A complete answer lists every line of the material where the string "drainWb" occurs.

___

def progMzero (o : SqOp) : VProg where
  legal := fun _ => true
  rd := []
  wr := sqRows o
  mrd := maskReads o.mask
  mwr := []
  inOrder := false
  issue := noIssue
  body := .loop (fun _ => ⟨sqG o, 1, id, zeroRow o, noLast⟩)
  rdTouch := fun _ => .whole
  wrTouch := groupTouch o

/-- The column that index `i` of a view selects (R206). -/
def viewCol (o : SqOp) (diag : Bool) (s : State) (i : Nat) : Nat := (s.rS o.sc).toNat + (if diag then i else 0)

def getIndex (o : SqOp) (diag : Bool) (i : Nat) (s : State) : Eff State := do
  let e := viewCol o diag s i
  let v ← if e < s.vl then srcElem s (o.vd.toNat + i) s.ew e else .ok 0
  elemLanded s o.x s.ew i
  .ok (putElem s o.x s.ew i v (cellWhole s.first s.ew (s.hart.active o.mask) i))

def putIndex (o : SqOp) (diag : Bool) (i : Nat) (s : State) : Eff State :=
  let e := viewCol o diag s i
  if e < s.vl then do
    let v ← srcElem s o.x s.ew i
    elemLanded s (o.vd.toNat + i) s.ew e
    .ok (putElem s (o.vd.toNat + i) s.ew e v (decide (s.ew = 64)))
  else .ok s

/-- A view (R206): indices at or above VLMAX are skipped. -/
def viewProg (o : SqOp) (diag get : Bool) : VProg where
  legal := widthLegal o.ta
  rd := if get then sqRows o else [o.x]
  wr := if get then [o.x] else sqRows o
  mrd := maskReads o.mask
  mwr := []
  inOrder := false
  issue := noIssue
  body := .loop (fun s => ⟨sqG o, 1024 / s.ew, id, fun i s =>
    if s.hart.active o.mask i && decide (i < vlmax (grantCount s.hart.grant) s.ew) then
      (if get then getIndex o diag i s else putIndex o diag i s)
    else .ok s, noLast⟩)
  rdTouch := fun k => if get && decide (k < 48) then groupTouch o k else .elem
  wrTouch := if get then fun _ => .elem else groupTouch o

def progMcolGet (o : SqOp) : VProg := viewProg o false true
def progMcolPut (o : SqOp) : VProg := viewProg o false false
def progMdiagGet (o : SqOp) : VProg := viewProg o true true
def progMdiagPut (o : SqOp) : VProg := viewProg o true false

/-! Drains -/

/-- Q, LAY and SAT of a drain (R208). -/
def drainQ (o : SqOp) : Bool := o.sqmod.getLsbD 6
def drainLay (o : SqOp) : Bool := o.sqmod.getLsbD 5
def drainSat (o : SqOp) : Bool := o.sqmod.getLsbD 4

def drainStride (s : State) (o : SqOp) : Nat := bits (s.rS o.sc) 39 16
def drainZp (s : State) (o : SqOp) : Int := sxNat (bits (s.rS o.sc) 15 0) 16
def drainWb (o : SqOp) : Nat := tyWidth o.tb / 8

/-- The offset of mult(e) (R210). -/
def multAt (s : State) (o : SqOp) (e : Nat) : Nat :=
  let ew := tyWidth o.ta
  pow2 21 * elemCluster s.hart.grant ew e + (s.rS o.sb).toNat + colByte ew e

/-- The offset to which element (i, e) is written (R210). -/
def drainAt (s : State) (o : SqOp) (i e : Nat) : Nat :=
  let ew := tyWidth o.ta
  let sa := (s.rS o.sa).toNat
  if drainLay o then
    let nc := 64 / ew
    let p := 8 / (nc * drainWb o)
    (pow2 21 * elemCluster s.hart.grant ew e + sa + i / p * drainStride s o + 8 * (laneOf ew e % 16)
      + (i % p * nc + e % nc) * drainWb o) % vaultBytes
  else sa + i * drainStride s o + e * drainWb o

/-- `conv` of R209. DEDUCED: a finite value whose integer lies out of range is wrapped, or clamped under SAT, after ZP is added, as
R209 says, where R69 would give the minimum or maximum with NV (log 104). -/
def drainConv (s : State) (o : SqOp) (e row : Nat) (v : Val) : Nat × Flags :=
  let r := s.rnd o.rms (drainSat o) e (row + pow2 48)
  if isFloat o.tb then round o.tb v r
  else
    match v with
    | .nan _ => (0, fNV)
    | .inf neg => (wrapBits (if neg then intMin o.tb else intMax o.tb) (tyWidth o.tb), if (drainSat o) then fSATF else fNV)
    | .fin neg n d =>
      let q := nearestInt neg n d r
      let y := intResult o.tb (drainSat o) (q.1 + drainZp s o)
      (y.1, y.2 ||| (if q.2 then fNX else 0))

/-- The results of a row: (column, code) with its flags. `mult` gives the multipliers. -/
def drainRow (s : State) (o : SqOp) (mult : Nat → Val) (row : Nat) : List Nat → Eff (List (Nat × Nat) × Flags)
  | [] => .ok ([], 0)
  | e :: es => do
    let b ← srcElem s row (tyWidth o.ta) e
    let rest ← drainRow s o mult row es
    let x := decode o.ta b
    let p := if drainQ o then vmul x (mult e) else (x, 0)
    let q := drainConv s o e row p.1
    .ok ((e, q.1) :: rest.1, p.2 ||| q.2 ||| rest.2)

/-- The distinct lines that row i writes. -/
def drainLines (s : State) (o : SqOp) (i : Nat) : List Nat :=
  ((activeCols s o.mask).map (fun e => drainAt s o i e / 128 * 128)).eraseDups

/-- A full-rate drain from row `vsi` on (R211). -/
def drainFull (s : State) (o : SqOp) : Bool :=
  drainLay o && decide ((s.rS o.sa).toNat % 128 = 0) && decide (drainStride s o % 128 = 0)
    && ((List.range (sqG o)).filter (fun i => decide (s.first ≤ i))).all (fun i =>
      (activeCols s o.mask).all (fun e =>
        decide (drainAt s o i e / pow2 21 = elemCluster s.hart.grant (tyWidth o.ta) e)))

___

- **Response area**
def drainWb (o : SqOp) : Nat := tyWidth o.tb / 8
    let p := 8 / (nc * drainWb o)
      + (i % p * nc + e % nc) * drainWb o) % vaultBytes
  else sa + i * drainStride s o + e * drainWb o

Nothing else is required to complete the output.